Joint replacement removes the worn surface and substitutes it with an implant or a cushion of rolled-up soft tissue (often a tendon). This preserves more motion than fusion but may not hold up as well under heavy use. The choice between the two depends on which joint is involved, how you use your hands, and your priorities for strength versus flexibility.

For thumb base arthritis specifically, a common procedure called trapeziectomy removes the damaged bone at the base of the thumb. It’s typically a same-day surgery. You’ll keep your hand elevated for about two weeks and wear a bandage or cast during early healing. Full improvement in range of motion continues over the course of a year as the thumb gradually strengthens.

Long-Term Outlook

Osteoarthritis in the hands progresses slowly, and many people manage well for years with lifestyle adjustments, therapy, and occasional medication. The bony nodes that form are permanent, but pain levels often stabilize or even decrease once the nodes have fully developed. Grip strength can be maintained with regular hand exercises.

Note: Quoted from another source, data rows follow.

-- ==== Sys2Proof/Laws/Ops.lean ====
section
/-! SUPPORT. For each shared operation, once, everything it can do. -/

namespace Sys2Proof.Machine

open Sys2Proof

/-! ### Outcomes -/

@[simp] theorem andThen_next {α β : Type} (a : α) (f : α → Host.Outcome β Fault Refusal) :
    andThen (.next a) f = f a := rfl

@[simp] theorem andThen_fault {α β : Type} (r : Fault) (f : α → Host.Outcome β Fault Refusal) :
    andThen (.fault r) f = .fault r := rfl

@[simp] theorem andThen_refused {α β : Type} (r : Refusal) (f : α → Host.Outcome β Fault Refusal) :
    andThen (.refused r) f = .refused r := rfl

/-- A chain answers a next state exactly when both its parts do. -/
theorem andThen_eq_next {α β : Type} {o : Host.Outcome α Fault Refusal}
    {f : α → Host.Outcome β Fault Refusal} {b : β} :
    andThen o f = .next b ↔ ∃ a, o = .next a ∧ f a = .next b := by
  cases o <;> simp

/-- A chain faults exactly when its first part does, or its second after the first. -/
theorem andThen_eq_fault {α β : Type} {o : Host.Outcome α Fault Refusal}
    {f : α → Host.Outcome β Fault Refusal} {r : Fault} :
    andThen o f = .fault r ↔ o = .fault r ∨ ∃ a, o = .next a ∧ f a = .fault r := by
  cases o <;> simp

/-- A chain is refused exactly when its first part is, or its second after the first. -/
theorem andThen_eq_refused {α β : Type} {o : Host.Outcome α Fault Refusal}
    {f : α → Host.Outcome β Fault Refusal} {r : Refusal} :
    andThen o f = .refused r ↔ o = .refused r ∨ ∃ a, o = .next a ∧ f a = .refused r := by
  cases o <;> simp

/-! ### Cells -/

/-- A cell read answers a byte exactly when the cell exists and holds it. -/
theorem readCell_eq_next {s : State} {i : Nat} {b : Byte} :
    readCell s i = .next b ↔ i < s.cfg.cap ∧ Memory.read s.stor i = some b := by
  unfold readCell
  split_ifs with h
  · split <;> simp_all
  · simp [h]

/-- A cell write goes on exactly when the cell exists, and then it writes that cell only. -/
theorem writeCell_eq_next {s t : State} {i : Nat} {b : Byte} :
    writeCell s i b = .next t ↔ i < s.cfg.cap ∧ t = { s with stor := Memory.write s.stor i b } := by
  unfold writeCell
  split_ifs with h
  · simp [h, eq_comm]
  · simp [h]

/-- A cell read is never refused. -/
theorem readCell_not_refused {s : State} {i : Nat} {r : Refusal} : readCell s i ≠ .refused r := by
  unfold readCell
  split_ifs
  · split <;> simp
  · simp

/-- A cell write is never refused. -/
theorem writeCell_not_refused {s : State} {i : Nat} {b : Byte} {r : Refusal} :
    writeCell s i b ≠ .refused r := by
  unfold writeCell
  split_ifs <;> simp

/-! ### The checks -/

/-- The checks pass exactly when the port accepts the command, the ring is initialised or the
command is INIT, and no data command stands beside an INIT. -/
theorem commandRefusal_eq_none {i : Instr} {s : State} :
    commandRefusal i s = none ↔
      portAccepts s.port i = true ∧ (i ≠ .init → s.init = true) ∧ (i = .init → s.dataBusy = false) := by
  unfold commandRefusal
  split_ifs with h1 h2 h3
  · simp [h1]
  · simp only [false_iff, not_and]
    intro _ h
    exact absurd (h h2.1) (by simp [h2.2])
  · simp only [false_iff, not_and]
    intro _ _ h
    exact absurd (h h3.1) (by simp [h3.2])
  · simp only [true_iff]
    refine ⟨by simpa using h1, fun h => ?_, fun h => ?_⟩
    · by_contra hc
      exact h2 ⟨h, by simpa using hc⟩
    · by_contra hc
      exact h3 ⟨h, by simpa using hc⟩

/-- The reasons a decoded command can be refused. -/
theorem commandRefusal_eq_some {i : Instr} {s : State} {r : Refusal} (h : commandRefusal i s = some r) :
    r = .wrongPort ∨ r = .notInitialised ∨ r = .initConcurrent := by
  unfold commandRefusal at h
  split_ifs at h <;> simp_all

/-! ### The Signal -/

/-- `release` adds one permit, unless the Signal is at its bound. -/
theorem release_eq_next {s t : State} :
    release s = .next t ↔ s.cfg.sigMax ≠ some s.sig ∧ t = { s with sig := s.sig + 1 } := by
  unfold release
  split_ifs with h
  · simp [h]
  · simp [h, eq_comm]

/-- `release` faults exactly at the bound, and with one fault. -/
theorem release_eq_fault {s : State} {r : Fault} :
    release s = .fault r ↔ s.cfg.sigMax = some s.sig ∧ r = .signalOverflow := by
  unfold release
  split_ifs with h <;> simp [h, eq_comm]

/-- `release` is never refused. -/
theorem release_not_refused {s : State} {r : Refusal} : release s ≠ .refused r := by
  unfold release
  split_ifs <;> simp

/-- A `take` succeeds exactly where there is a permit. -/
theorem takeAttempt_eq_ok {t : Timeout} {w e : Bool} {n : Nat} :
    takeAttempt t w e n = some .ok ↔ 0 < n := by
  unfold takeAttempt
  split_ifs with h h' <;> simp [h]

/-- A `take` times out exactly where it was already waiting, its timeout is finite, the choice is to
expire, and there is no permit. -/
theorem takeAttempt_eq_timedOut {t : Timeout} {w e : Bool} {n : Nat} :
    takeAttempt t w e n = some .timedOut ↔ n = 0 ∧ w = true ∧ e = true ∧ t = .finite := by
  unfold takeAttempt
  split_ifs with h h'
  · simp; omega
  · simp only [true_iff]; exact ⟨by omega, h'⟩
  · simp only [false_iff]; exact fun hc => h' hc.2

/-! ### The advance -/

/-- An advance from inside the ring stays inside it. -/
theorem advance_lt {cap i : Nat} {m : Bool} (h : i < cap) : (advance cap i m).1 < cap := by
  unfold advance
  split_ifs <;> simp only <;> omega

/-- The mirror flips exactly at the wrap. -/
theorem advance_mirror {cap i : Nat} {m : Bool} :
    (advance cap i m).2 = if i + 1 = cap then !m else m := by
  unfold advance
  split_ifs <;> rfl

/-! ### Configuration -/

/-- A configuration is refused exactly when it is not well formed. -/
theorem configRefusal_eq_none {c : Config} : configRefusal c = none ↔ c.wellFormed = true := by
  unfold configRefusal Config.wellFormed
  split_ifs <;> simp_all

end Sys2Proof.Machine
end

Rheumatoid and psoriatic arthritis are more unpredictable, with periods of flare and remission. The key variable is how early and effectively inflammation is controlled. People who begin treatment before significant joint erosion has occurred tend to retain much better hand function over the long term. Regardless of type, staying physically active with your hands, rather than avoiding use out of fear of pain, is consistently linked to better outcomes.